The Eastman Free Press
Providing owners with the information they need to make informed decisions.

Friday, September 5, 2014

Another Commitment Not Kept

As an earlier article pointed out (See http://eastmanblog.blogspot.com/2014/08/commitments-not-kept.html) looking at how Eastman is actually managed, is information one should have before borrowing more money.
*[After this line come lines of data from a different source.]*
-- ==== Sys2Proof/Syntax.lean ====
section
/-! DEFINITION. The commands of the HZ316: one constructor per row of spec/opcode_table.json, in the table's order.

A request command is a good request frame that the host has sent: it carries the frame's tag and its body (R167). An event
command is the event itself. The levels of input pins whose changes are no row of the table (LRDY becoming held, the rate
straps) come as operands of the commands that can read them (log 4). -/

namespace Sys2Proof

/-- The levels of the input pins that change without a row of the table, as the command finds them (log 4). -/
structure Pins where
  /-- LRDY is held by at least one station (R19). -/
  lrdyHeld : Bool
  /-- Strap HBR1 is high (R166). -/
  hbr1 : Bool
  /-- Strap HBR0 is high (R166). -/
  hbr0 : Bool
  deriving DecidableEq, Repr

/-- The thirty requests of Table 10-3. -/
inductive RequestKind where
  | getInfo | getStatus | getStats | resetPart
  | calRead | calSet | calRun | calStop | calClear
  | schWrite | schRead | schEnable | schDisable | schDelete | schList
  | stnDefine | stnRead | stnForget | stnRestore
  | busSend | busCancel | busPause | busResume | lineConfig | configRead | refAnswer
  | noteAck | noteFetch | noteReplay | noteConfig
  deriving DecidableEq, Repr

/-- What can come between two claims of one evaluation (R135): every event but a request on the schedule table, a completion
report, a start, a supply event and another evaluation (log 8). Each is the command of its name, but for `take` and
`cancelDecided`, which are no rows of the table. -/
inductive BetweenEvent where
  /-- The engine comes to its grant decision and takes the head (R135, R46). -/
  | take (lrdyHeld : Bool)
  /-- A BUS-CANCEL that comes after a decision for the queue and before its take (R9, log 21). -/
  | cancelDecided (tag : Byte) (body : List Byte) (lrdyHeld : Bool)
  | request (kind : RequestKind) (tag : Byte) (body : List Byte) (pins : Pins)
  | unknownKind (kind : Byte) (tag : Byte) (body : List Byte)
  | hrdyAsserted (pins : Pins)
  | hrdyDeasserted
  | transmitFrameEnd (pins : Pins)
  | oscillatorEdge
  | settleTimerExpiry
  | oscLoss
  | tick
  | lrdyReleased
  | lineStuckExpiry
  | readyTimerExpiry (lrdyHeld : Bool)
  | frameByteSent (lrdyHeld : Bool)
  | turnHoldExpiry (lrdyHeld : Bool)
  | replyWindowExpiry (lrdyHeld : Bool)
  | replyByteReceived (b : Byte) (lrdyHeld : Bool)
  | lineRestExpiry (lrdyHeld : Bool)
  | busyBackoffExpiry (lrdyHeld : Bool)
  | holdTimerExpiry (lrdyHeld : Bool)
  | latnHeld
  | latnReleased
  | pollHoldoffExpiry
  | pollRequestPresented (lrdyHeld : Bool)
  deriving DecidableEq, Repr

/-- An event that comes inside an evaluation, as the scan has dealt with an entry (R135, log 8). -/
structure Between where
  /-- The entry, 0 to 39, after which the event is taken. -/
  entry : Nat
  event : BetweenEvent
  deriving DecidableEq, Repr

/-- The commands: requests of the host (Table 10-3), then the events of the two interfaces, the supplies, the crystal and
the timers. `tag` and `body` are those of the request frame; `lrdyHeld` and `pins` are pin levels the command reads; `between` are the
events that come between the claims of an evaluation. -/
inductive Instr where
  | getInfo (tag : Byte) (body : List Byte)
  | getStatus (tag : Byte) (body : List Byte)
  | getStats (tag : Byte) (body : List Byte)
  | resetPart (tag : Byte) (body : List Byte) (pins : Pins)
  | calRead (tag : Byte) (body : List Byte)
  | calSet (tag : Byte) (body : List Byte)
  | calRun (tag : Byte) (body : List Byte)
  | calStop (tag : Byte) (body : List Byte)
  | calClear (tag : Byte) (body : List Byte)
  | schWrite (tag : Byte) (body : List Byte)
  | schRead (tag : Byte) (body : List Byte)
  | schEnable (tag : Byte) (body : List Byte)
  | schDisable (tag : Byte) (body : List Byte)
  | schDelete (tag : Byte) (body : List Byte)
  | schList (tag : Byte) (body : List Byte)
  | stnDefine (tag : Byte) (body : List Byte)
  | stnRead (tag : Byte) (body : List Byte)
  | stnForget (tag : Byte) (body : List Byte)
  | stnRestore (tag : Byte) (body : List Byte)
  | busSend (tag : Byte) (body : List Byte) (lrdyHeld : Bool)
  | busCancel (tag : Byte) (body : List Byte) (lrdyHeld : Bool)
  | busPause (tag : Byte) (body : List Byte)
  | busResume (tag : Byte) (body : List Byte) (lrdyHeld : Bool)
  | lineConfig (tag : Byte) (body : List Byte)
  | configRead (tag : Byte) (body : List Byte)
  | refAnswer (tag : Byte) (body : List Byte) (lrdyHeld : Bool)
  | noteAck (tag : Byte) (body : List Byte)
  | noteFetch (tag : Byte) (body : List Byte)
  | noteReplay (tag : Byte) (body : List Byte)
  | noteConfig (tag : Byte) (body : List Byte)
  /-- A good frame whose kind byte is no request code (R173). -/
  | unknownKind (kind : Byte) (tag : Byte) (body : List Byte)
  | hostByteReceived (b : Byte) (pins : Pins)
  | gapTimerExpiry
  | hrdyAsserted (pins : Pins)
  | hrdyDeasserted
  | transmitFrameEnd (pins : Pins)
  | powerUp (pins : Pins)
  | powerLoss
  | backupLoss
  | rstnAsserted
  | pinStart (pins : Pins)
  | oscillatorEdge
  | settleTimerExpiry
  | oscLoss
  | tick
  | scheduleEvaluation (lrdyHeld : Bool) (between : List Between)
  | completionReport
  | lrdyReleased
  | lineStuckExpiry
  | readyTimerExpiry (lrdyHeld : Bool)
  | frameByteSent (lrdyHeld : Bool)
  | turnHoldExpiry (lrdyHeld : Bool)
  | replyWindowExpiry (lrdyHeld : Bool)
  | replyByteReceived (b : Byte) (lrdyHeld : Bool)
  | lineRestExpiry (lrdyHeld : Bool)
  | busyBackoffExpiry (lrdyHeld : Bool)
  | holdTimerExpiry (lrdyHeld : Bool)
  | latnHeld
  | latnReleased
  | pollHoldoffExpiry
  | pollRequestPresented (lrdyHeld : Bool)
  deriving DecidableEq, Repr

end Sys2Proof
end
Another contribution from a Blog Reader: 

In 2004 the Board received a Reserve Budget analysis, from Noblin & Associates.  The results were used to support a significant increase in the annual Capital Assessment.  The Board justified adopting increased assessments by showing that over the years the Reserve Capital Fund would grow to many millions of dollars, which would then be available when major repairs (to roads, buildings, etc.) or replacements (South Cove, etc.) were expected.  It seemed to the community to be a responsible approach to making sure that it would not be hit with a huge bill down the road. 
 Did the Board keep its promise to build a comfortable capital cushion?  You be the judge.  
The reserve fund balance was $775K in February 2004, but declined to $725K by March 2013.  In the same time span the annual capital assessment increased from $517 to $1151 (including $250 special assessment).  Not only did the fund fail to increase by $5-7 million, but in 2016 we’ll have to refinance $840,399 on The South Cove loan.  In the meantime the Board has added the $5,000 new owner Fee which in FY14 produced $347K!  Yet another opportunity lost to augment the Capital Reserve Fund, or at least pay down the loan on South Cove.
 The Board hasn’t kept their commitment to create a substantial capital fund to cushion major expenses.  So, what grade do you give the Board for managing Eastman’s Capital?